YOUR OBJECTIVE -
Give back exactly the lines of the entries below from the line with "let r := kForward k q []" to the line with "g.k) g.u)) s)", inclusive, and only those.

THE INPUT -
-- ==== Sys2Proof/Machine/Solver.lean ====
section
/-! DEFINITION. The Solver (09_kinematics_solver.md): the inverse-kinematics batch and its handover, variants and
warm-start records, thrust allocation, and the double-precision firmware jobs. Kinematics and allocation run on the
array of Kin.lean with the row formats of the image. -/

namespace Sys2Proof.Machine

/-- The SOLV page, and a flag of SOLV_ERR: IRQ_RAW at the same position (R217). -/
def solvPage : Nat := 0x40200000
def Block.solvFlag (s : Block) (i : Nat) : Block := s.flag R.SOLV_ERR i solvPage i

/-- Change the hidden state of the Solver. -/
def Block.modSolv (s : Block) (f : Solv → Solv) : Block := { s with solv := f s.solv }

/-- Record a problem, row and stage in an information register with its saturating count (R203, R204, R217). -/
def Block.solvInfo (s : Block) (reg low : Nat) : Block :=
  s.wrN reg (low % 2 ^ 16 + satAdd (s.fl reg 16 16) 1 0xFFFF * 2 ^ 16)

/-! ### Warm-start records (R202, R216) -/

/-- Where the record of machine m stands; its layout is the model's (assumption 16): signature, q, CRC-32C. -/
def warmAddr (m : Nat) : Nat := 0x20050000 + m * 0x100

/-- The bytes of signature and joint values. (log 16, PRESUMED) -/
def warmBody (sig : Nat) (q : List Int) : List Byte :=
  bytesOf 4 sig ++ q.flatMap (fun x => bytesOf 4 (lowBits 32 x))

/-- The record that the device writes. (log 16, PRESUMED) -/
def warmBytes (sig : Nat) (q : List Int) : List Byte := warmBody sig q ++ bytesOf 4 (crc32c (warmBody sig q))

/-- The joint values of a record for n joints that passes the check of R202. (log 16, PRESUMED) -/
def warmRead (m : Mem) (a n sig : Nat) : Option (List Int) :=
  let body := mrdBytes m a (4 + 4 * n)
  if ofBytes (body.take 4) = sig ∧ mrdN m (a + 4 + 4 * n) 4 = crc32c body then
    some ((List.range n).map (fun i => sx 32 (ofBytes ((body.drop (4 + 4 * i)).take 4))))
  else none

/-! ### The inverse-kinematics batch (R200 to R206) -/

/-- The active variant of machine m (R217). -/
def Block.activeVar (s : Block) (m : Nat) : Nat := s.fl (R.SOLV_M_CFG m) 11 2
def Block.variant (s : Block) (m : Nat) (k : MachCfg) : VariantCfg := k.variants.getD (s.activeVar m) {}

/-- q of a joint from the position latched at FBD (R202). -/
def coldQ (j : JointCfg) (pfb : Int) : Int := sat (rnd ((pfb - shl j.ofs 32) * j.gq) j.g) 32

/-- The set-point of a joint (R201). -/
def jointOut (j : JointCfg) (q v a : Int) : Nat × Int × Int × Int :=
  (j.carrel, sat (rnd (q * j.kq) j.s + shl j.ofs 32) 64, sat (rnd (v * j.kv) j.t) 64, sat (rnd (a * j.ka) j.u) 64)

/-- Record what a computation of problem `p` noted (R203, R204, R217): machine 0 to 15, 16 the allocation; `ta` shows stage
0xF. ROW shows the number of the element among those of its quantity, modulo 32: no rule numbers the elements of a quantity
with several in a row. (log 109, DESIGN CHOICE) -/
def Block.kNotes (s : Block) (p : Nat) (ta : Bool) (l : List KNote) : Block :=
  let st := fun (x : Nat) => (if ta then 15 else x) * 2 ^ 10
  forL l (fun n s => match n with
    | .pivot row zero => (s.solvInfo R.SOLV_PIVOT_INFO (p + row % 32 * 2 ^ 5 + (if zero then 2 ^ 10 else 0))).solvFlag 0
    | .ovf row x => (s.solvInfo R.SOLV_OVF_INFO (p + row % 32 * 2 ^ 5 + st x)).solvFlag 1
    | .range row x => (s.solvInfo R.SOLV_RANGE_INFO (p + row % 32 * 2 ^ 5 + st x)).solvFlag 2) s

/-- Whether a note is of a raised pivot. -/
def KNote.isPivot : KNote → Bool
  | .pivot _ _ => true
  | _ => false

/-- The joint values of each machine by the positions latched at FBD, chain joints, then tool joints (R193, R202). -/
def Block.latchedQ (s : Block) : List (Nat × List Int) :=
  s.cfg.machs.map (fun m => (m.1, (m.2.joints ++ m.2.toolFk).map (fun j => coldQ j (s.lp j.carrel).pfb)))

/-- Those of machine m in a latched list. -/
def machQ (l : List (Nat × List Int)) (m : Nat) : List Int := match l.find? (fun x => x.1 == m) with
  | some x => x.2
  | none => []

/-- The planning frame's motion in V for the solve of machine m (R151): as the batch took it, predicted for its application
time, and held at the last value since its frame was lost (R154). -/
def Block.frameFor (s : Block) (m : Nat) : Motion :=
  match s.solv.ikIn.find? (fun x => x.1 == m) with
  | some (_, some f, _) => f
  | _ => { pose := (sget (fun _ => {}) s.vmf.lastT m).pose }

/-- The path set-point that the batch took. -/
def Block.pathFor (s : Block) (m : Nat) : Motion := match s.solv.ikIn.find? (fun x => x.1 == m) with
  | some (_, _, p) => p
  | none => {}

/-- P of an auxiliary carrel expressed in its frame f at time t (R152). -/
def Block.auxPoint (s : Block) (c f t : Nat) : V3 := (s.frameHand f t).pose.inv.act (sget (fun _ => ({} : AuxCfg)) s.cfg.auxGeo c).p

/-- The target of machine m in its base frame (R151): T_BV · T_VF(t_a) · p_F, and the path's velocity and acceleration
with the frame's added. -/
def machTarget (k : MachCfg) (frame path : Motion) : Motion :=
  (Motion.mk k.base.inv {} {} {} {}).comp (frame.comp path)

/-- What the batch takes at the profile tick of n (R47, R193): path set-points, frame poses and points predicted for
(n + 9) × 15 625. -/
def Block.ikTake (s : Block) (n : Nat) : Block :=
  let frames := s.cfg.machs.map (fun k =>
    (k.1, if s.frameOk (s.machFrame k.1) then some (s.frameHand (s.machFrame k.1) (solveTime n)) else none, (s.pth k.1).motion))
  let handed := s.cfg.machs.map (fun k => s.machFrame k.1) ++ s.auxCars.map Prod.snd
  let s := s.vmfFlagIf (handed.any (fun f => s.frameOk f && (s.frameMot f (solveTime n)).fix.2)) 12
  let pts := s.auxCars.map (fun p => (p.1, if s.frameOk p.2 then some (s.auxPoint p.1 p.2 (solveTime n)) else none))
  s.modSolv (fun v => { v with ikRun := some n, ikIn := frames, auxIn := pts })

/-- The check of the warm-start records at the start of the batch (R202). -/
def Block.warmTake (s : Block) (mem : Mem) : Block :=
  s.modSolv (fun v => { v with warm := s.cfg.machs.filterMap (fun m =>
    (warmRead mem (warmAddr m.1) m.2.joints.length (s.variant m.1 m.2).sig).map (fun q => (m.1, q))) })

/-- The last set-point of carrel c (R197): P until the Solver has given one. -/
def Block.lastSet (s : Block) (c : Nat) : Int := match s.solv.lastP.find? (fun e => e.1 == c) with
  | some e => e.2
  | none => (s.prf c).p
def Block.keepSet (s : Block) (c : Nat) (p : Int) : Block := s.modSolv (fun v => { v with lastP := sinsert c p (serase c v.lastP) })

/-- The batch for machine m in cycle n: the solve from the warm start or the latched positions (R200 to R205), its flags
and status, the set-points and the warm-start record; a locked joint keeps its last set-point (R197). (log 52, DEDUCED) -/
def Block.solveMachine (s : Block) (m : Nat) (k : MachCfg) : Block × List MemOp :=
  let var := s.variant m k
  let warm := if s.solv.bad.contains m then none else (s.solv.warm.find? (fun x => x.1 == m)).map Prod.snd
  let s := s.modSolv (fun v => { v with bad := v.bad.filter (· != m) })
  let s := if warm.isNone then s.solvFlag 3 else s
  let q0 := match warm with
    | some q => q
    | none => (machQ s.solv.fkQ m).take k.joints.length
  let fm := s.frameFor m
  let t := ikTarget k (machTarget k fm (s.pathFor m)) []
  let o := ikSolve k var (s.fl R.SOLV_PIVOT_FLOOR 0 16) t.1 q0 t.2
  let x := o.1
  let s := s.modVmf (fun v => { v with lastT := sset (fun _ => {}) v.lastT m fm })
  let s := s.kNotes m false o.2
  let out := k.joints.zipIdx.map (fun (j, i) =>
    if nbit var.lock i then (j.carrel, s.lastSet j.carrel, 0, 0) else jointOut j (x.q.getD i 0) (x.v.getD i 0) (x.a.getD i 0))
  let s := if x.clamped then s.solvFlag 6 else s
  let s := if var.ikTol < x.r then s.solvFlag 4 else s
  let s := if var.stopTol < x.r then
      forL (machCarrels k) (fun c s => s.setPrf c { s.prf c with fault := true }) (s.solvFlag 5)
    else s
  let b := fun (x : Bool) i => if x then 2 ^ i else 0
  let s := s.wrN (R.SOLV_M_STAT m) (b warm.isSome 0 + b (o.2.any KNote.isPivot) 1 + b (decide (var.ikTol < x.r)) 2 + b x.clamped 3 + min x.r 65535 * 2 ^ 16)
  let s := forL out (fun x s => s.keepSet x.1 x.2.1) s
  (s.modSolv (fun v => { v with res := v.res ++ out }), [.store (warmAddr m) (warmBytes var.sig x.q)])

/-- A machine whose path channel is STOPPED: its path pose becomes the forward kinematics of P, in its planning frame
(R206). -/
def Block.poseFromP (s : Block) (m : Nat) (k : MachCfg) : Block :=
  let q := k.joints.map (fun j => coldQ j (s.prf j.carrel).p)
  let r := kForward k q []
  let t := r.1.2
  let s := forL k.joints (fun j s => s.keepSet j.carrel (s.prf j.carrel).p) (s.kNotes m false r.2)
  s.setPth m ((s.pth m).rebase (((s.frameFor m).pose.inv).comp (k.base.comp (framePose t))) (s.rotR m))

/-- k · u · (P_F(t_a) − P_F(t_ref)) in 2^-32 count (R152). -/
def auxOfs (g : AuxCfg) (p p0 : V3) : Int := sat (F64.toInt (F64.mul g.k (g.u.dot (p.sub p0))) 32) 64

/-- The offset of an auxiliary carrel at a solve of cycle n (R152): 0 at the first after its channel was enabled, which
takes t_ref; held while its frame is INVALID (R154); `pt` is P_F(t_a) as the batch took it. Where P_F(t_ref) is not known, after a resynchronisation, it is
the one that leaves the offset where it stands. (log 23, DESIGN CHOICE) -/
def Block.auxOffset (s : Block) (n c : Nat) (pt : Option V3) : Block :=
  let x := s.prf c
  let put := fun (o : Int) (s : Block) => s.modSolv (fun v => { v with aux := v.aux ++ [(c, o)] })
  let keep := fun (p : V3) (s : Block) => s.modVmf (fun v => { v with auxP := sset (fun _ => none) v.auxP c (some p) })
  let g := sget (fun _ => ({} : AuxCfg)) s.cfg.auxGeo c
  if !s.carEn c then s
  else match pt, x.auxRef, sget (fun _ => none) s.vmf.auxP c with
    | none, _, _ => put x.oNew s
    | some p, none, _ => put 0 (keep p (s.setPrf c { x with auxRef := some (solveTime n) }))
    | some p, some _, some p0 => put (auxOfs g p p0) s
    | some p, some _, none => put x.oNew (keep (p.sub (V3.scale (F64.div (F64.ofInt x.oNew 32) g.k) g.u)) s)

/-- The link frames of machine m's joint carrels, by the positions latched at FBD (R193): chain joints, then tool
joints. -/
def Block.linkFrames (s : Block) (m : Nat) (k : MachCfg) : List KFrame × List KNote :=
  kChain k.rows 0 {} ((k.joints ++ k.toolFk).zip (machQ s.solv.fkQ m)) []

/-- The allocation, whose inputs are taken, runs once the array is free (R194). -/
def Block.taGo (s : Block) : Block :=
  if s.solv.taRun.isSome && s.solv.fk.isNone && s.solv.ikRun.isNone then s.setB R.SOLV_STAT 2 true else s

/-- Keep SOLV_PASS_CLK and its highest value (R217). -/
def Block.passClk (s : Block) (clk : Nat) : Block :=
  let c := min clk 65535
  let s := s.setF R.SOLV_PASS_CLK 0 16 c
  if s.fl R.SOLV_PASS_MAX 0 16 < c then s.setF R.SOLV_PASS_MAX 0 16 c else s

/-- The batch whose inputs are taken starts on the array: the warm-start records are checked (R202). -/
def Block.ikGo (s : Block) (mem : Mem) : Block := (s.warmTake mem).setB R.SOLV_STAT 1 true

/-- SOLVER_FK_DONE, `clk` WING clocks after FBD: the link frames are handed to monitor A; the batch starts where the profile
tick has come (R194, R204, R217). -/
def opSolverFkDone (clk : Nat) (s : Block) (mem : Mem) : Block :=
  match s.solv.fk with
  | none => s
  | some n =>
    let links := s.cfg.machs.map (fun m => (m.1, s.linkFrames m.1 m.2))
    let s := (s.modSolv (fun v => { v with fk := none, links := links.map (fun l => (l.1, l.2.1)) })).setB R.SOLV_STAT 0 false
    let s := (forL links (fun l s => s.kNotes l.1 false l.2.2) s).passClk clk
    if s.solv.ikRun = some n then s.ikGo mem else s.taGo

ANSWER BOX -
  let r := kForward k q []
  let t := r.1.2
  let s := forL k.joints (fun j s => s.keepSet j.carrel (s.prf j.carrel).p) (s.kNotes m false r.2)
  s.setPth m ((s.pth m).rebase (((s.frameFor m).pose.inv).comp (k.base.comp (framePose t))) (s.rotR m))

/-- k · u · (P_F(t_a) − P_F(t_ref)) in 2^-32 count (R152). -/
def auxOfs (g : AuxCfg) (p p0 : V3) : Int := sat (F64.toInt (F64.mul g.k (g.u.dot (p.sub p0))) 32) 64

/-- The offset of an auxiliary carrel at a solve of cycle n (R152): 0 at the first after its channel was enabled, which
takes t_ref; held while its frame is INVALID (R154); `pt` is P_F(t_a) as the batch took it. Where P_F(t_ref) is not known, after a resynchronisation, it is
the one that leaves the offset where it stands. (log 23, DESIGN CHOICE) -/
def Block.auxOffset (s : Block) (n c : Nat) (pt : Option V3) : Block :=
  let x := s.prf c
  let put := fun (o : Int) (s : Block) => s.modSolv (fun v => { v with aux := v.aux ++ [(c, o)] })
  let keep := fun (p : V3) (s : Block) => s.modVmf (fun v => { v with auxP := sset (fun _ => none) v.auxP c (some p) })
  let g := sget (fun _ => ({} : AuxCfg)) s.cfg.auxGeo c
  if !s.carEn c then s
  else match pt, x.auxRef, sget (fun _ => none) s.vmf.auxP c with
    | none, _, _ => put x.oNew s
    | some p, none, _ => put 0 (keep p (s.setPrf c { x with auxRef := some (solveTime n) }))
    | some p, some _, some p0 => put (auxOfs g p p0) s
    | some p, some _, none => put x.oNew (keep (p.sub (V3.scale (F64.div (F64.ofInt x.oNew 32) g.k) g.u)) s)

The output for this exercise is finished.